142. How do you react to the statement that the appeal was only launched by the DEC because UNICEF and other individual NGOs had not launched their own appeals?

 (Mr Bryer) The timing does not work out like that because UNICEF launched its appeal and it was two or three days later the committee met and decided not to. Some of our members, particularly the church agencies who have very close relations with churches in the Sudan and work through those churches outside the OLS and have access to areas, including the Nuba Mountains, launched an appeal. The other members felt that because of the access problems of the OLS that was not appropriate at the time.

143. Can I just address this one to Ms Boycott? Do you think that the appeal that your newspaper launched and the general appeal has produced compassion fatigue and cynicism among the general public?
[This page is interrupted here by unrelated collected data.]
/-- R720: ALERT_N is driven low while a monitor enabled in HLT_ALERT_CTL is in WARN or CRIT, or while a condition enabled there
holds: FENCED, SPARES_EXHAUSTED, OSTLER_SILENT, or the SAFE latch, which always asserts; it is released otherwise. -/
def Obligations.AlertFollowsItsSources : Prop :=
  ∀ (c : Instr) (s t : State), held s = false → exec c s = .next t →
    (t.hlt.alert = true ↔
      (bitAt (rget t A.HLT_ALERT_CTL) 0 = true ∧ ∃ e, (e ∈ t.hlt.tempState ∨ e ∈ t.hlt.voltState) ∧ e.2 ≠ 0) ∨
      (bitAt (rget t A.HLT_ALERT_CTL) 1 = true ∧ ∃ h, h < 4 ∧ bitAt (rget t A.HLT_FENCE) (4 * h + 3) = true) ∨
      (bitAt (rget t A.HLT_ALERT_CTL) 2 = true ∧ ∀ q, q < 4 → bitAt (rget t A.HLT_BANK_MAP) (8 * q + 7) = true) ∨
      (bitAt (rget t A.HLT_ALERT_CTL) 3 = true ∧ t.hif.ostlerSilent = true) ∨ rget t A.GLB_SAFE_CAUSE ≠ 0)

/-- When an RC register is read, RW fields that share the register are unaffected; its RC fields clear, but for the conditions
that have occurred in the core clock of the read (unless the register is one that the end of the command itself writes). -/
def Obligations.ReadsLeaveWritableFields : Prop :=
  ∀ (a be : Nat) (d : RegDef) (s : State), wellFormed (.rcRegisterRead a be) = true → regAt a = some d → d.rc ≠ 0 →
    held s = false → s.hif.d3hot = false → (be = fullBe ∨ narrow be = true) → ∃ t, exec (.rcRegisterRead a be) s = .next t ∧
      rget t a &&& d.rw = rget s a &&& d.rw ∧
      (a ∉ settleRegs → rget t a &&& d.rc = sget freshDefault s.fresh a &&& d.rc)

/-- A cold reset, by power-on or by RESET_N low, resets everything of the device and keeps the OTP contents only: every register
but GLB_RST_CAUSE holds its reset value, GLB_RST_CAUSE says which of the two it was, the base state is DORMANT, the mode
controller, the loader, the ports, the data path, the tables, the templates, the shapers, the ledgers, the phase clock, device
time, the Kixon fabric, the Porter, the Drayman, the counters, the Guestbook and the monitors are in their first states, no Forging
is loaded, and the device is held until RESET_N rises. The key hashes, revocations, security version, image key and speed grade
in OTP are as before; so are the flash and host memory, which are no part of the device. -/
def Obligations.ColdResetKeepsOnlyOtp : Prop :=
  ∀ (byPin : Bool) (s : State), ∃ t, exec (.coldReset byPin) s = .next t ∧
    t.glb.base = bDormant ∧ t.glb.heldPin = true ∧ t.glb.started = false ∧ t.glb.warmBusy = false ∧ t.glb.quadrants = 0 ∧
    t.clk = 0 ∧ t.prt = [] ∧ t.dp = Dp.cold ∧ t.tab = Tab.cold ∧ t.fry = Fry.cold ∧ t.tmg = Tmg.cold ∧ t.ldg = Ldg.cold ∧
    t.phs = Phs.cold ∧ t.tim = Tim.cold ∧ t.fab = Fab.cold ∧ t.por = Por.cold ∧ t.dry = Dry.cold ∧ t.tal = Tal.cold ∧
    t.gbk = Gbk.cold ∧ t.hlt = Hlt.cold ∧ t.frg = { Frg.cold with flash := s.frg.flash } ∧
    t.hif.keyHash0 = s.hif.keyHash0 ∧ t.hif.keyHash1 = s.hif.keyHash1 ∧
    t.hif.revoked0 = s.hif.revoked0 ∧ t.hif.revoked1 = s.hif.revoked1 ∧ t.hif.secver = s.hif.secver ∧
    t.hif.imageKey = s.hif.imageKey ∧ t.hif.grade = s.hif.grade ∧ t.hif.busMaster = false ∧ t.hif.d3hot = false ∧
    t.hif.unmasked = [] ∧ t.hif.mbxCmd = none ∧ t.hif.ostlerSilent = false ∧ t.mem = s.mem ∧
    rget t A.GLB_RST_CAUSE = (if byPin then 2 else 1) ∧ ∀ r, r ≠ A.GLB_RST_CAUSE → rget t r = (regReset r).toNat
 (Ms Boycott) No, not a bit. It has raised awareness. We have children in schools writing to children in the Sudan, sending drawings to children out there trying to create links. I think it makes people aware of the world. I think it is absolute bong to say that people have compassion fatigue. It is quite the contrary. We need to take care of each other. Just being involved in the aid industry means you see what they are up against. It is amazing what they do. It is quite wonderful. We would be in great stook without them.

 Chairman: I think that is a wonderful note to end on because we are about to have a vote in the House of Commons which will mean we will have to adjourn. I do not think we have covered the ground adequately, of course, because we could discuss this very serious issue for a much longer period and we shall be doing so and we would like to continually hear from you as this crisis develops and you help to cope with it. I know from my own experience how much you do in these very difficult circumstances and I think that it is very vital work for terribly poor and starving people and I think you deserve our great thanks for undertaking that work. Much of it is voluntary. Thank you all very much indeed. We will want to keep in touch and we will want to make certain that as far as possible the deaths and the fighting both cease as soon as possible. Can I thank you, on behalf the Committee, very much indeed for your help this afternoon.